══ INPUT MATERIAL

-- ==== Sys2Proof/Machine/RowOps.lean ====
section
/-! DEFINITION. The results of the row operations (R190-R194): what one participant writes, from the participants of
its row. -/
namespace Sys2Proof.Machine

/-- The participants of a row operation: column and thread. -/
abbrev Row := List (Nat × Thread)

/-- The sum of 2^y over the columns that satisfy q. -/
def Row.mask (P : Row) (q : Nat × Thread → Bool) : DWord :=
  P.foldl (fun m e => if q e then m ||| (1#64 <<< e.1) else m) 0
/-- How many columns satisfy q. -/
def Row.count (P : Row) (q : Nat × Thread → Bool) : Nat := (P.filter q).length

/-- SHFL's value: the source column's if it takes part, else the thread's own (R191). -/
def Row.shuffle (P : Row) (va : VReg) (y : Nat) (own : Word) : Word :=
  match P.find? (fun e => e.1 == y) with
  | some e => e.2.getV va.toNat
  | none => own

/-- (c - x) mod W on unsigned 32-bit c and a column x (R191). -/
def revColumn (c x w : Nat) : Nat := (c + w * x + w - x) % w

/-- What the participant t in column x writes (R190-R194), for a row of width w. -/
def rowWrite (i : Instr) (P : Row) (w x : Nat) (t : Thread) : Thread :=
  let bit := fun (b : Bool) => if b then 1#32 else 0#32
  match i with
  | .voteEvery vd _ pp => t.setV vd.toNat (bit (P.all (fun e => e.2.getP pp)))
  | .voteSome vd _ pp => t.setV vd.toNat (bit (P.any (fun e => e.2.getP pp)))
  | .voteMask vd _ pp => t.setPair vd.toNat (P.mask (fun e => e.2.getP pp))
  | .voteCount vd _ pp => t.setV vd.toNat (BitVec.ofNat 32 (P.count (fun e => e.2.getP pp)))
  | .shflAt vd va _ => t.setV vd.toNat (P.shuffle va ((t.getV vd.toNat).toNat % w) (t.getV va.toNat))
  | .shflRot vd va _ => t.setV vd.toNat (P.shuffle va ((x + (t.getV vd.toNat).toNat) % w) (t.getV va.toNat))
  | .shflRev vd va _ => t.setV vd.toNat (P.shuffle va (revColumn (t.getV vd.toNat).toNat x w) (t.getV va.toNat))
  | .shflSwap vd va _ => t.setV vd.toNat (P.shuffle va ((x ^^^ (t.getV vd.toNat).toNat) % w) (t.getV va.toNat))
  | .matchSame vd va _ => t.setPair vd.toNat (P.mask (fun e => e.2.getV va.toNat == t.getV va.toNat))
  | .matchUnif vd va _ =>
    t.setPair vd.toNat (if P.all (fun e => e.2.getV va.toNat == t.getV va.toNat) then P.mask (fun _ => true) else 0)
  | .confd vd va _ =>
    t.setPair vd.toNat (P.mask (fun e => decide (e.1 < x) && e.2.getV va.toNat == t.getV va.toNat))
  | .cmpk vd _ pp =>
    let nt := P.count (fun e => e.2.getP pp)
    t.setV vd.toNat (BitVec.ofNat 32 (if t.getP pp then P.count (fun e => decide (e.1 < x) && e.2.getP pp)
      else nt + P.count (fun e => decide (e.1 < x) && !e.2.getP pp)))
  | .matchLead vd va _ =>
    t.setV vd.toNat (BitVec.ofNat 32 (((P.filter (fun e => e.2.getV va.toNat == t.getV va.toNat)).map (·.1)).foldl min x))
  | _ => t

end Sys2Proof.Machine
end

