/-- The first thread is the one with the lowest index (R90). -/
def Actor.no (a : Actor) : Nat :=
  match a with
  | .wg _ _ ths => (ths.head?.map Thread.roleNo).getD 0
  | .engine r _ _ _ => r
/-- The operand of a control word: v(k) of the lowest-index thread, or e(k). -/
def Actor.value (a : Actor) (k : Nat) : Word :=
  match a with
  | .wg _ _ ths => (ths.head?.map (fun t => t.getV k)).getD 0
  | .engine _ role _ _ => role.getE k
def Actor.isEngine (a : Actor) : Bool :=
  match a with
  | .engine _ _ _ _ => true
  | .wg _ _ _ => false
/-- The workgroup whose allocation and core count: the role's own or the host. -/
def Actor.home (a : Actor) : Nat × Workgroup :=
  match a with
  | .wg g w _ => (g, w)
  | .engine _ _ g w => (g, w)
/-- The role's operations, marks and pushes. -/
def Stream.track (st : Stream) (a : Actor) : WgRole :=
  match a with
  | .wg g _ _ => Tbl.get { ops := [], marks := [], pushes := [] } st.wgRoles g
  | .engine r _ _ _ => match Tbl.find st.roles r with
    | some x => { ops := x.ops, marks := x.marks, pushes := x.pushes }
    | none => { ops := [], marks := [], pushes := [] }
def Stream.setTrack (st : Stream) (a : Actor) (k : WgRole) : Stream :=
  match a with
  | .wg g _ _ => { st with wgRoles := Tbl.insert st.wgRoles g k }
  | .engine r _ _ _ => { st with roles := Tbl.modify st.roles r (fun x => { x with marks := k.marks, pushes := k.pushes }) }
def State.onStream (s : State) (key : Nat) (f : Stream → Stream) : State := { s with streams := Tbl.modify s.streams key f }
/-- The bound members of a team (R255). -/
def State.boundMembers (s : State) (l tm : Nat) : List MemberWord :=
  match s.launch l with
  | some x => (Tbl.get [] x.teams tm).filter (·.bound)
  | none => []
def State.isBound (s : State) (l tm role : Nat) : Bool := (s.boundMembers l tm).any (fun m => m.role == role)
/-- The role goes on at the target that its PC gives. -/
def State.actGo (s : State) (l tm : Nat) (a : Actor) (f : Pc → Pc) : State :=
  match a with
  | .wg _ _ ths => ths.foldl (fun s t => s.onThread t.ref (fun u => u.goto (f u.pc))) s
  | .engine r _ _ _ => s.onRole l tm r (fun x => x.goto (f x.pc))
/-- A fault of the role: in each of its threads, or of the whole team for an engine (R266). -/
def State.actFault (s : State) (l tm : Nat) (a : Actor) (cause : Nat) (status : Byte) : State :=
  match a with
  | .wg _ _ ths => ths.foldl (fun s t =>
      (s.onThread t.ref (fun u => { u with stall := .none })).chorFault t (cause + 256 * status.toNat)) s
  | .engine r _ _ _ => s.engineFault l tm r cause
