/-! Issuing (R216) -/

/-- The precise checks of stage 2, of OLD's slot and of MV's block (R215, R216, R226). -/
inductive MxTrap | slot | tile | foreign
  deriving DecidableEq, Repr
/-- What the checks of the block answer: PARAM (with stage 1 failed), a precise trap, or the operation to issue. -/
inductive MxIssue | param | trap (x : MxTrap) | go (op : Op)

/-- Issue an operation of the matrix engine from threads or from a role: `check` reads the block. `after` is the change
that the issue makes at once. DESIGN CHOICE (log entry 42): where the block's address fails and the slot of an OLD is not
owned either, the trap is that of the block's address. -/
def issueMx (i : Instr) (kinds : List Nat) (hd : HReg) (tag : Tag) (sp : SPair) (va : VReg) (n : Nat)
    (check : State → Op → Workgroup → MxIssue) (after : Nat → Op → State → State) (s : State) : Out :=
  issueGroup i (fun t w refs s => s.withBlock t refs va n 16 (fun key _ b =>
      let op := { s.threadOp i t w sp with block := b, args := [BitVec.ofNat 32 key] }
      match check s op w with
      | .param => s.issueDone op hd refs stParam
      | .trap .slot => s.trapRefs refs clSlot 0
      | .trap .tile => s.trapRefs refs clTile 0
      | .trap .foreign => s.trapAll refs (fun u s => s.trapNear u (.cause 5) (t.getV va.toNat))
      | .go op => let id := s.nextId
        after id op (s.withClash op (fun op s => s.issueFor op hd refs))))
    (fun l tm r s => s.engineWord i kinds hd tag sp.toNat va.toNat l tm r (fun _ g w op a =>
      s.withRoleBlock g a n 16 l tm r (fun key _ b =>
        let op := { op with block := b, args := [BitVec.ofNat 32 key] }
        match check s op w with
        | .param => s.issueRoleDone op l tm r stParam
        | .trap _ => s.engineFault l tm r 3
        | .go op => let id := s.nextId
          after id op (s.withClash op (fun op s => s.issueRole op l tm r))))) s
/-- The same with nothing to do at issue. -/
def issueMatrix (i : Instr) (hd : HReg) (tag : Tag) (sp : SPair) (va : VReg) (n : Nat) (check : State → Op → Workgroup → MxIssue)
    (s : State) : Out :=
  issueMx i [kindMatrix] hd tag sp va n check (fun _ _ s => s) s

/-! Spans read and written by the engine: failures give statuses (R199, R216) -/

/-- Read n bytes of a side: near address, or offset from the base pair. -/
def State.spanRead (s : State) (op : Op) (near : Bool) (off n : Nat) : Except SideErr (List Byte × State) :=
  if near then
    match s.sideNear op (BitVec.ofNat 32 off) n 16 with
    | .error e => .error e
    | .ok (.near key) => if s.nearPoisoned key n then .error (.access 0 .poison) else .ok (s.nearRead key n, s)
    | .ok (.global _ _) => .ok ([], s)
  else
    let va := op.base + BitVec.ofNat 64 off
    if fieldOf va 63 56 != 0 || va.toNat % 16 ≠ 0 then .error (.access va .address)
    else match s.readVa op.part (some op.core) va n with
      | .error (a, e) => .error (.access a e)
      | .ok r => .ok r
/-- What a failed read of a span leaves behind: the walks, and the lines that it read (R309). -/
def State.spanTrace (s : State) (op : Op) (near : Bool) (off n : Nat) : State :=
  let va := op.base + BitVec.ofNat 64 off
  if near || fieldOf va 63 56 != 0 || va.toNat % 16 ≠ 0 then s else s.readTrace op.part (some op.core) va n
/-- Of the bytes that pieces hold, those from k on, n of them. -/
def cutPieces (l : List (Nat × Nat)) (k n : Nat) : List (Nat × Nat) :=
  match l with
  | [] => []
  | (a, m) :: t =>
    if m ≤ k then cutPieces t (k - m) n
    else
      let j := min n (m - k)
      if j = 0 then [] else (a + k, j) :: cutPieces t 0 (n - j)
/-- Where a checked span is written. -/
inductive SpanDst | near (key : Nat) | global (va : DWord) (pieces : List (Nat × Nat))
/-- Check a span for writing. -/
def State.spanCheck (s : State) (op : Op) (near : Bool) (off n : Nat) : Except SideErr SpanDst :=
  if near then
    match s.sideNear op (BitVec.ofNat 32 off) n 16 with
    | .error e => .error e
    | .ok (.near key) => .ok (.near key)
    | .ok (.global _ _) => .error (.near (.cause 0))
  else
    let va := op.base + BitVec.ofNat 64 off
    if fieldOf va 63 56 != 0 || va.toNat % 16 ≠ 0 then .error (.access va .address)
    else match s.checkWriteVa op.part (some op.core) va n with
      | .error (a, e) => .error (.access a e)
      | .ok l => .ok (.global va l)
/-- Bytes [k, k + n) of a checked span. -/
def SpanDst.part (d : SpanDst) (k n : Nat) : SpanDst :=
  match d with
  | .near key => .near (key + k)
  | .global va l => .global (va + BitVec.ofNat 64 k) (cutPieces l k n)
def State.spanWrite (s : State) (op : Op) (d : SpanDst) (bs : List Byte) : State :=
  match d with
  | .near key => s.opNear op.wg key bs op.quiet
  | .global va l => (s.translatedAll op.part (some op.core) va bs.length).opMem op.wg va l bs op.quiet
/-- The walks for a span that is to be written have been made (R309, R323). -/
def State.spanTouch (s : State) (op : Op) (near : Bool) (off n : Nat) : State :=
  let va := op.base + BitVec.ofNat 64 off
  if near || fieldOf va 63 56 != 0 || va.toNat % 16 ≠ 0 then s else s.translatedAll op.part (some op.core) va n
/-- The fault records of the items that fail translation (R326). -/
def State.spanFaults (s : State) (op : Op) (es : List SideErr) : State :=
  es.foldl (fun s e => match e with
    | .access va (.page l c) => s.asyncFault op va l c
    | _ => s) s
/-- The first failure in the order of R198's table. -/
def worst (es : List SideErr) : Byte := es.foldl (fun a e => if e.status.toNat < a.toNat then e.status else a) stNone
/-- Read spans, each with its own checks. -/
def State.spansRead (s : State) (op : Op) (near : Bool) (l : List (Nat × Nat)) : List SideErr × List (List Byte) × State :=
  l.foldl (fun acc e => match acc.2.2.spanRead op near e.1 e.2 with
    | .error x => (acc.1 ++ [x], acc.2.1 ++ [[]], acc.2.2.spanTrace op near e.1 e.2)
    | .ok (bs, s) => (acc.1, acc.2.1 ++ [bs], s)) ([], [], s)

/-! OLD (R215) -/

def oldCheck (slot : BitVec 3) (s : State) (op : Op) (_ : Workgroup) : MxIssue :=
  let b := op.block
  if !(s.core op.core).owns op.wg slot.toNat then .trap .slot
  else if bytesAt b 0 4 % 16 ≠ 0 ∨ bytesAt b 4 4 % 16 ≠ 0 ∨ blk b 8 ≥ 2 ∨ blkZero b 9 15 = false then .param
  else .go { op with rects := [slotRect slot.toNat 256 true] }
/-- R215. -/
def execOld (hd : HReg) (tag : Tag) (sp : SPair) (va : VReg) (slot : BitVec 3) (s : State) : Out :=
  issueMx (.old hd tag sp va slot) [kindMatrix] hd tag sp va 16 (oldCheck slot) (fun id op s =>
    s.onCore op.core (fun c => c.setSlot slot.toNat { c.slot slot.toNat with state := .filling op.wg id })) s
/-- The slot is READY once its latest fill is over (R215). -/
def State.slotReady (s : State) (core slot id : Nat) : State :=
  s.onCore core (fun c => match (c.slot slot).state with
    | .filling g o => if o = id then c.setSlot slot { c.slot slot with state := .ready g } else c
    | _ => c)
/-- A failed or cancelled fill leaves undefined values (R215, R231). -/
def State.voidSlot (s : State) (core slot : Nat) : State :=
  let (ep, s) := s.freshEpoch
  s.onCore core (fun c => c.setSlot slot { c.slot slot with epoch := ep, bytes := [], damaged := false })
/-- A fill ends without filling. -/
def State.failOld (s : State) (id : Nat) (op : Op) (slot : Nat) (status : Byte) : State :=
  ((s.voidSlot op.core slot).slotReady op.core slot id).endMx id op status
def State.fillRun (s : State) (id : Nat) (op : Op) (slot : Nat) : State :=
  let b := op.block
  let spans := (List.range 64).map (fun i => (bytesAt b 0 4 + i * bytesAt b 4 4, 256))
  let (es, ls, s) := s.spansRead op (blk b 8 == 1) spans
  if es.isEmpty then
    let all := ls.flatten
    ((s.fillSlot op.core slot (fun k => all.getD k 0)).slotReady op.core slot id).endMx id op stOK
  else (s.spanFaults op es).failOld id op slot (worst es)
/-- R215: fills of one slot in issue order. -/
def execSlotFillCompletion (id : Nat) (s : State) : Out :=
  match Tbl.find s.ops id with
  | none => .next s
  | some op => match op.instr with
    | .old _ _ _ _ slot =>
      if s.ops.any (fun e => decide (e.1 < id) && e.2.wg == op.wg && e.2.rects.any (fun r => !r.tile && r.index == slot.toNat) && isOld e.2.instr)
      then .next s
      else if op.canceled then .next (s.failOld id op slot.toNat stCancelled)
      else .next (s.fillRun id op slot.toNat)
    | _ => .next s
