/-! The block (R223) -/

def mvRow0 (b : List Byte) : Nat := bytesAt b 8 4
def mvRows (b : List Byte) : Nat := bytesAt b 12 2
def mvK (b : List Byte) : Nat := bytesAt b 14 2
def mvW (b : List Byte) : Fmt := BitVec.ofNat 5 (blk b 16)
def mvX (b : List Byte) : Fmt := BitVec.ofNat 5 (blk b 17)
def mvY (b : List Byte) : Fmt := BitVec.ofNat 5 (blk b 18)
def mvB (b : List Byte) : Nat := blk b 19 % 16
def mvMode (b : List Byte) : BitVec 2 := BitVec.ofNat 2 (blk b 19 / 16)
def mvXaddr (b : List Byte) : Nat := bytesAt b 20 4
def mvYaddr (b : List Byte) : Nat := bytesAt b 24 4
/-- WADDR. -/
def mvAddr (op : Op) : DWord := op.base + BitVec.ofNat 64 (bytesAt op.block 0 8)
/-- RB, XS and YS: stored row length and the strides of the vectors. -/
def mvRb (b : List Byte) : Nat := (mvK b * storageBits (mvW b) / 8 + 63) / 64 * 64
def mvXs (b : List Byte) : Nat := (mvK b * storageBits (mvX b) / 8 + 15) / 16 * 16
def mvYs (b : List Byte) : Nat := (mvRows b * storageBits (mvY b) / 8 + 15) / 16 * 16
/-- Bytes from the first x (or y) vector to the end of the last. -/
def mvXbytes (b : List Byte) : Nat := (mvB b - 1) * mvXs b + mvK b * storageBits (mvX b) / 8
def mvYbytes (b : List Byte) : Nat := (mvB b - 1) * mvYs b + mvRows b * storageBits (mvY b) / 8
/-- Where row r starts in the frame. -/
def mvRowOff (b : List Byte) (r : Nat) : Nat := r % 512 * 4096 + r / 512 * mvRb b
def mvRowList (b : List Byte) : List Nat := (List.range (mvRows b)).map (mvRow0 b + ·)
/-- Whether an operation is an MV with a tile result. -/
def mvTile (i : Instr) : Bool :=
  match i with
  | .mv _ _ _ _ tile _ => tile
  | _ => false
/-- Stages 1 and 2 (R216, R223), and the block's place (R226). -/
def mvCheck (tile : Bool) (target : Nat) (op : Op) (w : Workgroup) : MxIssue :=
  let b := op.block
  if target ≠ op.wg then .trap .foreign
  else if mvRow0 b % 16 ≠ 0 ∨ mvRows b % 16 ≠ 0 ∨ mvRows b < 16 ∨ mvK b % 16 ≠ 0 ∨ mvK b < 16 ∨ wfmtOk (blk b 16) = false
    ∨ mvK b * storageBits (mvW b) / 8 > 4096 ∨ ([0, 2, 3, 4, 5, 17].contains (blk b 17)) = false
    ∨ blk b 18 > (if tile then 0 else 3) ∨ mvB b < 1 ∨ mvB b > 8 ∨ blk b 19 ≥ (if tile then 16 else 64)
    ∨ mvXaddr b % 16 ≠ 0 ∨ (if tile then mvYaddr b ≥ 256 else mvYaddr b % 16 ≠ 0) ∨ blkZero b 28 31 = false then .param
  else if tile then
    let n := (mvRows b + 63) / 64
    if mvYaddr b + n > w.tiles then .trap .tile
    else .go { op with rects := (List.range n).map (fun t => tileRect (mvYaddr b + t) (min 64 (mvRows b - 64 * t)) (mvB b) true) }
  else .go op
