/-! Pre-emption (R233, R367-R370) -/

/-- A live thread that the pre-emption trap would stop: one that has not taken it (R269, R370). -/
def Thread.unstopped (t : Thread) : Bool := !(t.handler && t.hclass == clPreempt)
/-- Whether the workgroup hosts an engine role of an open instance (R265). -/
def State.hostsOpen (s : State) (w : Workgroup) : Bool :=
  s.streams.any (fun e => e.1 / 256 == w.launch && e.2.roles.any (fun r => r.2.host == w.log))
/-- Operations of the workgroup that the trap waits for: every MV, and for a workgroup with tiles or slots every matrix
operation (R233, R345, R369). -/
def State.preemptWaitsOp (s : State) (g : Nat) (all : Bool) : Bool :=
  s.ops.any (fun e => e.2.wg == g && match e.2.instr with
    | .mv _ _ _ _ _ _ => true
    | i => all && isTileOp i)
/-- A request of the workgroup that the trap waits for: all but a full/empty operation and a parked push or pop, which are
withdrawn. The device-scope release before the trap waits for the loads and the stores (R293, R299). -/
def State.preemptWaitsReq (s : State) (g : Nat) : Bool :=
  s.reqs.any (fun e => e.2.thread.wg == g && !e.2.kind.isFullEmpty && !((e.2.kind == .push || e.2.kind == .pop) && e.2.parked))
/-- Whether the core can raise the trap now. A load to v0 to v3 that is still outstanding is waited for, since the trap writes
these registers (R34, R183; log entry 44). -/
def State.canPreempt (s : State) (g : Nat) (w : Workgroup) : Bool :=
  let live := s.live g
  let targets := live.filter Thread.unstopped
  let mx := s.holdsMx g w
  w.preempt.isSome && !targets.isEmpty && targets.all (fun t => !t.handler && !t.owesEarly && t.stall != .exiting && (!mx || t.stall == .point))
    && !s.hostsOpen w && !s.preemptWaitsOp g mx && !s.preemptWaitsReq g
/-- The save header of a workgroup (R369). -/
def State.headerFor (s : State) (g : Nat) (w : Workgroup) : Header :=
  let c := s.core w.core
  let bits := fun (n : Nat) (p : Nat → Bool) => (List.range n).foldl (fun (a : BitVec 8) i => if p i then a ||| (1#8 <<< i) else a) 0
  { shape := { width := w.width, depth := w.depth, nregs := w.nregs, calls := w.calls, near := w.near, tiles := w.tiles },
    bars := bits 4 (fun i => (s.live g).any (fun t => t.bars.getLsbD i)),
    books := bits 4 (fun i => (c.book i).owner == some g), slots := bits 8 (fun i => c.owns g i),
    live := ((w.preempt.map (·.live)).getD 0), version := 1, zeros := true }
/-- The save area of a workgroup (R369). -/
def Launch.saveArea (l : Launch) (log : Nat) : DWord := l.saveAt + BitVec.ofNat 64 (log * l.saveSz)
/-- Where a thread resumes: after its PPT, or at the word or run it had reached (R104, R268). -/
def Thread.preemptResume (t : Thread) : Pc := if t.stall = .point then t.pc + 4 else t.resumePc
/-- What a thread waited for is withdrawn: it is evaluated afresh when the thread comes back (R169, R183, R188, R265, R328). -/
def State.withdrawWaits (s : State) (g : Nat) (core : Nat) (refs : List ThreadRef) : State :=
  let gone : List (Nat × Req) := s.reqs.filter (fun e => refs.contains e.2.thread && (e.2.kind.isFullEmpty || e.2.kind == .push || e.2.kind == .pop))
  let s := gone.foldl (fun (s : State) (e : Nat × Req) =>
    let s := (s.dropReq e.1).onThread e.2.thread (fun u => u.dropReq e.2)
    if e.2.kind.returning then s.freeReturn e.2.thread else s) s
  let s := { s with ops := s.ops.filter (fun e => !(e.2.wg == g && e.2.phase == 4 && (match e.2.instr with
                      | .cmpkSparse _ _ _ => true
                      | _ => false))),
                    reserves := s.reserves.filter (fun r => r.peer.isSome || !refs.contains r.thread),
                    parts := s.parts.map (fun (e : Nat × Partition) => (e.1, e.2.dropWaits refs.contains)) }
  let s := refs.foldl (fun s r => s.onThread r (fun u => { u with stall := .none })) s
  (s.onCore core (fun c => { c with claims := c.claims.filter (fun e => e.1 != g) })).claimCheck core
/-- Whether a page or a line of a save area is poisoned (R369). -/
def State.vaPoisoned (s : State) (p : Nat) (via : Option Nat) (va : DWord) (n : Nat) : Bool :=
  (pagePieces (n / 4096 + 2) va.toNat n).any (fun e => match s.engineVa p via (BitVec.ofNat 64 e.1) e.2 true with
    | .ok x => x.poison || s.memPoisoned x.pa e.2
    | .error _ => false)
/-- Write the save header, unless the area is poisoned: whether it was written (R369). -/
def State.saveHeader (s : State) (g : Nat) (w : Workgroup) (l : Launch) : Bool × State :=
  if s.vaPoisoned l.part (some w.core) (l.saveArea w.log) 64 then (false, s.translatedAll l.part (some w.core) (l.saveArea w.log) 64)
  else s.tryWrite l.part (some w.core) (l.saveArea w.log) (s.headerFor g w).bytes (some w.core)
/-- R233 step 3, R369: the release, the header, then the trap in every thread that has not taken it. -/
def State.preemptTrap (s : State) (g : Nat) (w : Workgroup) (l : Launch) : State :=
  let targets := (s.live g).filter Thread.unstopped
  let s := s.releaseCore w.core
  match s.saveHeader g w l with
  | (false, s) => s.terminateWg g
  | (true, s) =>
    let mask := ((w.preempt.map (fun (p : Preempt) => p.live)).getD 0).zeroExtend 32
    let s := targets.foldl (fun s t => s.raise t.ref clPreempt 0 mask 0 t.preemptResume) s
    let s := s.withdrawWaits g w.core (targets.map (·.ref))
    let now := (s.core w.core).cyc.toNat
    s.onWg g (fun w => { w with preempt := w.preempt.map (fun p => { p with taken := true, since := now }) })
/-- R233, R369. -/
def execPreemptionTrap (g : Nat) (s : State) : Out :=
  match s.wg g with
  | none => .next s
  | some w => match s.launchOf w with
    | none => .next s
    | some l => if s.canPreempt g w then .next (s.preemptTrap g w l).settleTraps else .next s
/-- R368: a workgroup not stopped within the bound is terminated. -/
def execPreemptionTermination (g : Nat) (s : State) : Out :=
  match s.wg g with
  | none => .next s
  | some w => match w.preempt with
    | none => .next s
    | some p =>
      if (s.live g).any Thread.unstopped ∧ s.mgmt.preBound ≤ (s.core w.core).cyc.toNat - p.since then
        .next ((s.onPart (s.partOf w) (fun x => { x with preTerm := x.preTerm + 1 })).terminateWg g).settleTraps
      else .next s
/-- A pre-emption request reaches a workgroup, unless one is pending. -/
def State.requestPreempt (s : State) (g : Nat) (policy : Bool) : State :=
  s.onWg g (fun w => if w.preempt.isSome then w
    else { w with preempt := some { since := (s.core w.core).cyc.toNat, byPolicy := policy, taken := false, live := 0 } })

════

ASSIGNMENT: With the string "decide" as the key, filter the data above and show the lines that match.

SOLUTION BELOW:
    t.setPair vd.toNat (P.mask (fun e => decide (e.1 < x) && e.2.getV va.toNat == t.getV va.toNat))
    t.setV vd.toNat (BitVec.ofNat 32 (if t.getP pp then P.count (fun e => decide (e.1 < x) && e.2.getP pp)
      else nt + P.count (fun e => decide (e.1 < x) && !e.2.getP pp)))
      if s.ops.any (fun e => decide (e.1 < id) && e.2.wg == op.wg && e.2.rects.any (fun r => !r.tile && r.index == slot.toNat) && isOld e.2.instr)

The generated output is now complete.